The Lord's Sabbath has been sufficiently dwelt on for the present. We know what it is. We have seen that the Jews' sabbath is the observing of the form of the Lord's Sabbath, without the substance which can come only by faith. It falls on the same day, but is man's sabbath, not the Lord's. The pope's sabbath has nothing in common with the Sabbath of the Lord, not even in form, but utterly repudiates it. Thus, a papist book, entitled, "A Sure Way to Find Out the True Religion," says:—
"The keeping holy the Sunday is a thing absolutely necessary to salvation; and yet this is nowhere put down in the Bible; on the contrary, the Bible says, "Remember the Sabbath day, to keep it holy” (Ex. 20:8), which is Saturday, and not Sunday; therefore the Bible does not contain all things necessary to salvation."
This is only one out of many similar citations that might be given, but is sufficient to show that in the observance of Sunday the Catholic Church deliberately repudiates the Word of the Lord, and sets itself above it. It has placed its sabbath on an entirely different day from the Sabbath of the Lord,—a day which even God himself could not possibly have made his Sabbath since on it he began his work,—in order to emphasize its claim to be above God. It would teach men that they are to obey the church rather than God.

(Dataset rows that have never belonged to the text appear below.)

/-! ### modReed -/

@[simp] theorem Channel.modReed_st (k : Channel) (r : ReedId) (f : Reed → Reed) : (k.modReed r f).st = k.st := rfl
@[simp] theorem Channel.modReed_before (k : Channel) (r : ReedId) (f : Reed → Reed) : (k.modReed r f).before = k.before := rfl
@[simp] theorem Channel.modReed_load (k : Channel) (r : ReedId) (f : Reed → Reed) : (k.modReed r f).load = k.load := rfl
@[simp] theorem Channel.modReed_resume (k : Channel) (r : ReedId) (f : Reed → Reed) : (k.modReed r f).resume = k.resume := rfl
@[simp] theorem Channel.modReed_bind (k : Channel) (r : ReedId) (f : Reed → Reed) : (k.modReed r f).bind = k.bind := rfl
@[simp] theorem Channel.modReed_bins (k : Channel) (r : ReedId) (f : Reed → Reed) : (k.modReed r f).bins = k.bins := rfl
@[simp] theorem Channel.modReed_active (k : Channel) (r : ReedId) (f : Reed → Reed) : (k.modReed r f).active = k.active := rfl
@[simp] theorem Channel.modReed_spares (k : Channel) (r : ReedId) (f : Reed → Reed) : (k.modReed r f).spares = k.spares := rfl
@[simp] theorem Channel.modReed_slotMap (k : Channel) (r : ReedId) (f : Reed → Reed) : (k.modReed r f).slotMap = k.slotMap := rfl
@[simp] theorem Channel.modReed_live (k : Channel) (r : ReedId) (f : Reed → Reed) : (k.modReed r f).live = k.live := rfl
@[simp] theorem Channel.modReed_shadow (k : Channel) (r : ReedId) (f : Reed → Reed) : (k.modReed r f).shadow = k.shadow := rfl
@[simp] theorem Channel.modReed_shadowed (k : Channel) (r : ReedId) (f : Reed → Reed) : (k.modReed r f).shadowed = k.shadowed := rfl
@[simp] theorem Channel.modReed_signs (k : Channel) (r : ReedId) (f : Reed → Reed) : (k.modReed r f).signs = k.signs := rfl
@[simp] theorem Channel.modReed_score (k : Channel) (r : ReedId) (f : Reed → Reed) : (k.modReed r f).score = k.score := rfl
@[simp] theorem Channel.modReed_loading (k : Channel) (r : ReedId) (f : Reed → Reed) : (k.modReed r f).loading = k.loading := rfl
@[simp] theorem Channel.modReed_ww (k : Channel) (r : ReedId) (f : Reed → Reed) : (k.modReed r f).ww = k.ww := rfl
@[simp] theorem Channel.modReed_tokens (k : Channel) (r : ReedId) (f : Reed → Reed) : (k.modReed r f).tokens = k.tokens := rfl
@[simp] theorem Channel.modReed_scalarTok (k : Channel) (r : ReedId) (f : Reed → Reed) : (k.modReed r f).scalarTok = k.scalarTok := rfl
@[simp] theorem Channel.modReed_shardTok (k : Channel) (r : ReedId) (f : Reed → Reed) : (k.modReed r f).shardTok = k.shardTok := rfl
@[simp] theorem Channel.modReed_flights (k : Channel) (r : ReedId) (f : Reed → Reed) : (k.modReed r f).flights = k.flights := rfl
@[simp] theorem Channel.modReed_scalarQ (k : Channel) (r : ReedId) (f : Reed → Reed) : (k.modReed r f).scalarQ = k.scalarQ := rfl
@[simp] theorem Channel.modReed_stalls (k : Channel) (r : ReedId) (f : Reed → Reed) : (k.modReed r f).stalls = k.stalls := rfl
@[simp] theorem Channel.modReed_step (k : Channel) (r : ReedId) (f : Reed → Reed) : (k.modReed r f).step = k.step := rfl
@[simp] theorem Channel.modReed_attempt (k : Channel) (r : ReedId) (f : Reed → Reed) : (k.modReed r f).attempt = k.attempt := rfl
@[simp] theorem Channel.modReed_lastEnd (k : Channel) (r : ReedId) (f : Reed → Reed) : (k.modReed r f).lastEnd = k.lastEnd := rfl
@[simp] theorem Channel.modReed_ver (k : Channel) (r : ReedId) (f : Reed → Reed) : (k.modReed r f).ver = k.ver := rfl
@[simp] theorem Channel.modReed_verSnap (k : Channel) (r : ReedId) (f : Reed → Reed) : (k.modReed r f).verSnap = k.verSnap := rfl
@[simp] theorem Channel.modReed_verRungs (k : Channel) (r : ReedId) (f : Reed → Reed) : (k.modReed r f).verRungs = k.verRungs := rfl
@[simp] theorem Channel.modReed_tun (k : Channel) (r : ReedId) (f : Reed → Reed) : (k.modReed r f).tun = k.tun := rfl
@[simp] theorem Channel.modReed_conv (k : Channel) (r : ReedId) (f : Reed → Reed) : (k.modReed r f).conv = k.conv := rfl
@[simp] theorem Channel.modReed_otherFaults (k : Channel) (r : ReedId) (f : Reed → Reed) : (k.modReed r f).otherFaults = k.otherFaults := rfl
@[simp] theorem Channel.modReed_otherQuant (k : Channel) (r : ReedId) (f : Reed → Reed) : (k.modReed r f).otherQuant = k.otherQuant := rfl
@[simp] theorem Channel.modReed_mem (k : Channel) (r : ReedId) (f : Reed → Reed) : (k.modReed r f).mem = k.mem := rfl
@[simp] theorem Channel.modReed_ports (k : Channel) (r : ReedId) (f : Reed → Reed) : (k.modReed r f).ports = k.ports := rfl
@[simp] theorem Channel.modReed_paths (k : Channel) (r : ReedId) (f : Reed → Reed) : (k.modReed r f).paths = k.paths := rfl
@[simp] theorem Channel.modReed_coll (k : Channel) (r : ReedId) (f : Reed → Reed) : (k.modReed r f).coll = k.coll := rfl
@[simp] theorem Channel.modReed_svc (k : Channel) (r : ReedId) (f : Reed → Reed) : (k.modReed r f).svc = k.svc := rfl
@[simp] theorem Channel.modReed_meas (k : Channel) (r : ReedId) (f : Reed → Reed) : (k.modReed r f).meas = k.meas := rfl
@[simp] theorem Channel.modReed_err (k : Channel) (r : ReedId) (f : Reed → Reed) : (k.modReed r f).err = k.err := rfl
@[simp] theorem Channel.modReed_etude (k : Channel) (r : ReedId) (f : Reed → Reed) : (k.modReed r f).etude = k.etude := rfl
@[simp] theorem Channel.modReed_cxlPerst (k : Channel) (r : ReedId) (f : Reed → Reed) : (k.modReed r f).cxlPerst = k.cxlPerst := rfl

/-! ### modValve -/

@[simp] theorem Channel.modValve_st (k : Channel) (r : ReedId) (f : Valve → Valve) : (k.modValve r f).st = k.st := rfl
@[simp] theorem Channel.modValve_before (k : Channel) (r : ReedId) (f : Valve → Valve) : (k.modValve r f).before = k.before := rfl
@[simp] theorem Channel.modValve_load (k : Channel) (r : ReedId) (f : Valve → Valve) : (k.modValve r f).load = k.load := rfl
@[simp] theorem Channel.modValve_resume (k : Channel) (r : ReedId) (f : Valve → Valve) : (k.modValve r f).resume = k.resume := rfl
@[simp] theorem Channel.modValve_bind (k : Channel) (r : ReedId) (f : Valve → Valve) : (k.modValve r f).bind = k.bind := rfl
@[simp] theorem Channel.modValve_bins (k : Channel) (r : ReedId) (f : Valve → Valve) : (k.modValve r f).bins = k.bins := rfl
@[simp] theorem Channel.modValve_active (k : Channel) (r : ReedId) (f : Valve → Valve) : (k.modValve r f).active = k.active := rfl
@[simp] theorem Channel.modValve_spares (k : Channel) (r : ReedId) (f : Valve → Valve) : (k.modValve r f).spares = k.spares := rfl
@[simp] theorem Channel.modValve_slotMap (k : Channel) (r : ReedId) (f : Valve → Valve) : (k.modValve r f).slotMap = k.slotMap := rfl
@[simp] theorem Channel.modValve_live (k : Channel) (r : ReedId) (f : Valve → Valve) : (k.modValve r f).live = k.live := rfl
@[simp] theorem Channel.modValve_shadow (k : Channel) (r : ReedId) (f : Valve → Valve) : (k.modValve r f).shadow = k.shadow := rfl
@[simp] theorem Channel.modValve_shadowed (k : Channel) (r : ReedId) (f : Valve → Valve) : (k.modValve r f).shadowed = k.shadowed := rfl
@[simp] theorem Channel.modValve_signs (k : Channel) (r : ReedId) (f : Valve → Valve) : (k.modValve r f).signs = k.signs := rfl
@[simp] theorem Channel.modValve_score (k : Channel) (r : ReedId) (f : Valve → Valve) : (k.modValve r f).score = k.score := rfl
@[simp] theorem Channel.modValve_loading (k : Channel) (r : ReedId) (f : Valve → Valve) : (k.modValve r f).loading = k.loading := rfl
@[simp] theorem Channel.modValve_ww (k : Channel) (r : ReedId) (f : Valve → Valve) : (k.modValve r f).ww = k.ww := rfl
@[simp] theorem Channel.modValve_tokens (k : Channel) (r : ReedId) (f : Valve → Valve) : (k.modValve r f).tokens = k.tokens := rfl
@[simp] theorem Channel.modValve_scalarTok (k : Channel) (r : ReedId) (f : Valve → Valve) : (k.modValve r f).scalarTok = k.scalarTok := rfl
@[simp] theorem Channel.modValve_shardTok (k : Channel) (r : ReedId) (f : Valve → Valve) : (k.modValve r f).shardTok = k.shardTok := rfl
@[simp] theorem Channel.modValve_flights (k : Channel) (r : ReedId) (f : Valve → Valve) : (k.modValve r f).flights = k.flights := rfl
@[simp] theorem Channel.modValve_scalarQ (k : Channel) (r : ReedId) (f : Valve → Valve) : (k.modValve r f).scalarQ = k.scalarQ := rfl
@[simp] theorem Channel.modValve_stalls (k : Channel) (r : ReedId) (f : Valve → Valve) : (k.modValve r f).stalls = k.stalls := rfl
@[simp] theorem Channel.modValve_step (k : Channel) (r : ReedId) (f : Valve → Valve) : (k.modValve r f).step = k.step := rfl
@[simp] theorem Channel.modValve_attempt (k : Channel) (r : ReedId) (f : Valve → Valve) : (k.modValve r f).attempt = k.attempt := rfl
@[simp] theorem Channel.modValve_lastEnd (k : Channel) (r : ReedId) (f : Valve → Valve) : (k.modValve r f).lastEnd = k.lastEnd := rfl
@[simp] theorem Channel.modValve_ver (k : Channel) (r : ReedId) (f : Valve → Valve) : (k.modValve r f).ver = k.ver := rfl
@[simp] theorem Channel.modValve_verSnap (k : Channel) (r : ReedId) (f : Valve → Valve) : (k.modValve r f).verSnap = k.verSnap := rfl
@[simp] theorem Channel.modValve_verRungs (k : Channel) (r : ReedId) (f : Valve → Valve) : (k.modValve r f).verRungs = k.verRungs := rfl
@[simp] theorem Channel.modValve_tun (k : Channel) (r : ReedId) (f : Valve → Valve) : (k.modValve r f).tun = k.tun := rfl
@[simp] theorem Channel.modValve_conv (k : Channel) (r : ReedId) (f : Valve → Valve) : (k.modValve r f).conv = k.conv := rfl
@[simp] theorem Channel.modValve_otherFaults (k : Channel) (r : ReedId) (f : Valve → Valve) : (k.modValve r f).otherFaults = k.otherFaults := rfl
@[simp] theorem Channel.modValve_otherQuant (k : Channel) (r : ReedId) (f : Valve → Valve) : (k.modValve r f).otherQuant = k.otherQuant := rfl
@[simp] theorem Channel.modValve_mem (k : Channel) (r : ReedId) (f : Valve → Valve) : (k.modValve r f).mem = k.mem := rfl
@[simp] theorem Channel.modValve_ports (k : Channel) (r : ReedId) (f : Valve → Valve) : (k.modValve r f).ports = k.ports := rfl
@[simp] theorem Channel.modValve_paths (k : Channel) (r : ReedId) (f : Valve → Valve) : (k.modValve r f).paths = k.paths := rfl
@[simp] theorem Channel.modValve_coll (k : Channel) (r : ReedId) (f : Valve → Valve) : (k.modValve r f).coll = k.coll := rfl
@[simp] theorem Channel.modValve_svc (k : Channel) (r : ReedId) (f : Valve → Valve) : (k.modValve r f).svc = k.svc := rfl
@[simp] theorem Channel.modValve_meas (k : Channel) (r : ReedId) (f : Valve → Valve) : (k.modValve r f).meas = k.meas := rfl
@[simp] theorem Channel.modValve_err (k : Channel) (r : ReedId) (f : Valve → Valve) : (k.modValve r f).err = k.err := rfl
@[simp] theorem Channel.modValve_etude (k : Channel) (r : ReedId) (f : Valve → Valve) : (k.modValve r f).etude = k.etude := rfl
@[simp] theorem Channel.modValve_cxlPerst (k : Channel) (r : ReedId) (f : Valve → Valve) : (k.modValve r f).cxlPerst = k.cxlPerst := rfl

Notice that the citation speaks about the necessity of "keeping holy the Sunday." But God has not made the Sunday holy. In fact, the Bible knows nothing about such a day. It does know the first day of the week, which it calls a working day, but the Sunday, a day composed of parts of two days, was made in Rome. The only day that God has ever spoken of as holy is the seventh day of the week. That day He himself has made holy, and all he asks of us is to keep it holy. But since God has not made the Sunday holy, it follows that if man is to keep it holy, man himself must make it holy. All the sacredness in the world that Sunday has is that which man gives to it. The Sunday-sabbath, therefore, stands as the sign of man's pretended power to make things holy. For if man can make one thing holy, it is evident that he can make anything holy. If man can make and keep a day holy, then he can make and keep himself holy. The pope's sabbath is thus the sign of his claim to take the place of the Lord as the sanctifier of sinners.
While the seventh day is the sign of God's power to save by his own works, the Sunday is the sign of man's assumed power to save himself by his own works entirely apart from, and in spite of the Lord. It repudiates the Lord, in repudiating his Word. Take notice that this is said of the pope's Sunday, and not of all those who regard it as a holy day. There are thousands who are keeping the pope's day, honestly supposing it to be the Sabbath of the Lord. Such of course believe in justification by faith, although they unwittingly observe the sign of justification by works. It is for the benefit of such that this article is written, that they may be wholly consistent in their profession of faith. We are dealing with facts, regardless of how men may stand related to them; and the facts are that the Lord's Sabbath is justification by faith; the pope's sabbath means justification by works, and that man's own works. On which side will you stand?
American Sentinel 13, 27 (July 14, 1898), 421-423.